A couple useful links for this package:
Making sure column names are clean
1library(janitor)
2library(tidyverse)
3data("iris")
4
5colnames(iris) #view current column names
6
7## [1] "Sepal.Length" "Sepal.Width" "Petal.Length" "Petal.Width" "Species"
8
9colnames(clean_names(iris, case = "screaming_snake")) #change column names to all caps and separted by underscore
10
11## [1] "SEPAL_LENGTH" "SEPAL_WIDTH" "PETAL_LENGTH" "PETAL_WIDTH" "SPECIES"
12
13colnames(clean_names(iris)) #change column names to lower case and separted by underscore
14
15## [1] "sepal_length" "sepal_width" "petal_length" "petal_width" "species"
16
17iris<-clean_names(iris) #keep this one
Evaluate your data: make a frequency table. tabyl() similar to table() in base R, but better (returns a data.frame and has other features).
1tabyl(iris, species)
2
3## species n percent
4## setosa 50 0.3333333
5## versicolor 50 0.3333333
6## virginica 50 0.3333333
7
8iris %>% tabyl(species) #can be piped-in, if you are into that
9
10## species n percent
11## setosa 50 0.3333333
12## versicolor 50 0.3333333
13## virginica 50 0.3333333
14
15iris %>% tabyl(species) %>% adorn_totals("row") #add total count row
16
17## species n percent
18## setosa 50 0.3333333
19## versicolor 50 0.3333333
20## virginica 50 0.3333333
21## Total 150 1.0000000
22
23#adorn_() functions ahve lots of basic reporting features!
Other great functions
1get_dupes() #find duplicate rows
2excel_numeric_to_date() #converts Excel serial number dates (42223) to a class date ("2020-04-1")

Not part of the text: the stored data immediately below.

-- ==== Sys2Proof/Machine/Fetch.lean ====
section
/-!
DEFINITION. Fetching: which step the state selects (45 R212), and the bits handed to the decoder.
-/
namespace Sys2Proof.Machine

/-- The one enabled step of the sequencer (45 R210, R212). -/
inductive Fetched where
  /-- The decoder reads an instruction at the cursor. -/
  | element (i : Instr)
  /-- ALPHABET with `CUR` at the boundary: the phase exit (42 R152). -/
  | alphabetExit
  /-- A message bit that does not complete a key: the candidate becomes `c` (44 R183). -/
  | shift (c : Bits)
  /-- The bits asked for do not exist (20 R71); the position ERRPOS records. -/
  | outOfRange (pos : Nat)
  /-- No enabled step: IDLE, DONE, ERROR (45 R210). -/
  | idle
  deriving DecidableEq, Repr

/-- What the decoder is given besides the bits. -/
def State.decodeContext (s : State) : DecodeContext :=
  { phase := s.phase, cand := s.cand, ct := s.ct, cfg := s.cfg, padLen := padLength s }

/-- What the decoder says of the bits `w` at the cursor. -/
def fetchWith (s : State) (w : Bits) : Fetched :=
  match decode s.decodeContext w with
  | .instr i _ => .element i
  | .short => .outOfRange s.cur
  | .incomplete c => .shift c
  | .noElement => .idle

/-- Decode the bits of an access, or raise where it leaves the input, with the position the access reports. -/
def fetchBits (s : State) (pos : Nat) (w : Option Bits) : Fetched :=
  match w with
  | some w => fetchWith s w
  | none => .outOfRange pos

/-- The step the state selects (45 R212).
HEADER checks `L < 8` itself, so that ERRPOS is 0 (41 R141, 90 C13); TREE and DECODE read one bit, by BIT; SYM by SLICE. -/
def fetch (s : State) : Fetched :=
  match s.phase with
  | .idle => .idle
  | .header => if s.bitLen < 8 then .outOfRange 0 else fetchBits s 8 (memSlice s.bytes 0 8)
  | .alphabet =>
    if s.cur < s.aend then fetchBits s (s.cur + 8) (memSlice s.bytes s.cur (s.cur + 8)) else .alphabetExit
  | .tree => fetchBits s s.cur ((memBit s.bytes s.cur).map fun b => [b])
  | .pad => fetchWith s []
  | .decode =>
    if s.cur = s.bitLen then fetchWith s [] else fetchBits s s.cur ((memBit s.bytes s.cur).map fun b => [b])
  | .done => .idle
  | .error => .idle

end Sys2Proof.Machine
end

3remove_empty() #remove columns and/or rows that are entirely empty
Favorites of Tidyverse
Qucikly manipulate data into new structures, change column names, etc. See "cheat sheat" below for data warngling technqiues using dplyr and tidyr.
https://rstudio.com/wp-content/uploads/2015/02/data-wrangling-cheatsheet.pdf
Reshaping data
1unite() #unites several columns into one
2separate() #separate one column into several
3spread() #spread rows into columns. Long data->wide data
4gather() #gather columns into rows. Wide data->long data
5arrange() #order rows by values ina column (ascending)
6arrange(x, desc(y)) #descending order
7rename() #rename individual columns (not good for changing a lot)
Script writing
General tips
Your code should be readable for your own sanity and for reproducibility.
- Use
::
to show which package does whatdplyr::lef_join(a, b, by = "x1")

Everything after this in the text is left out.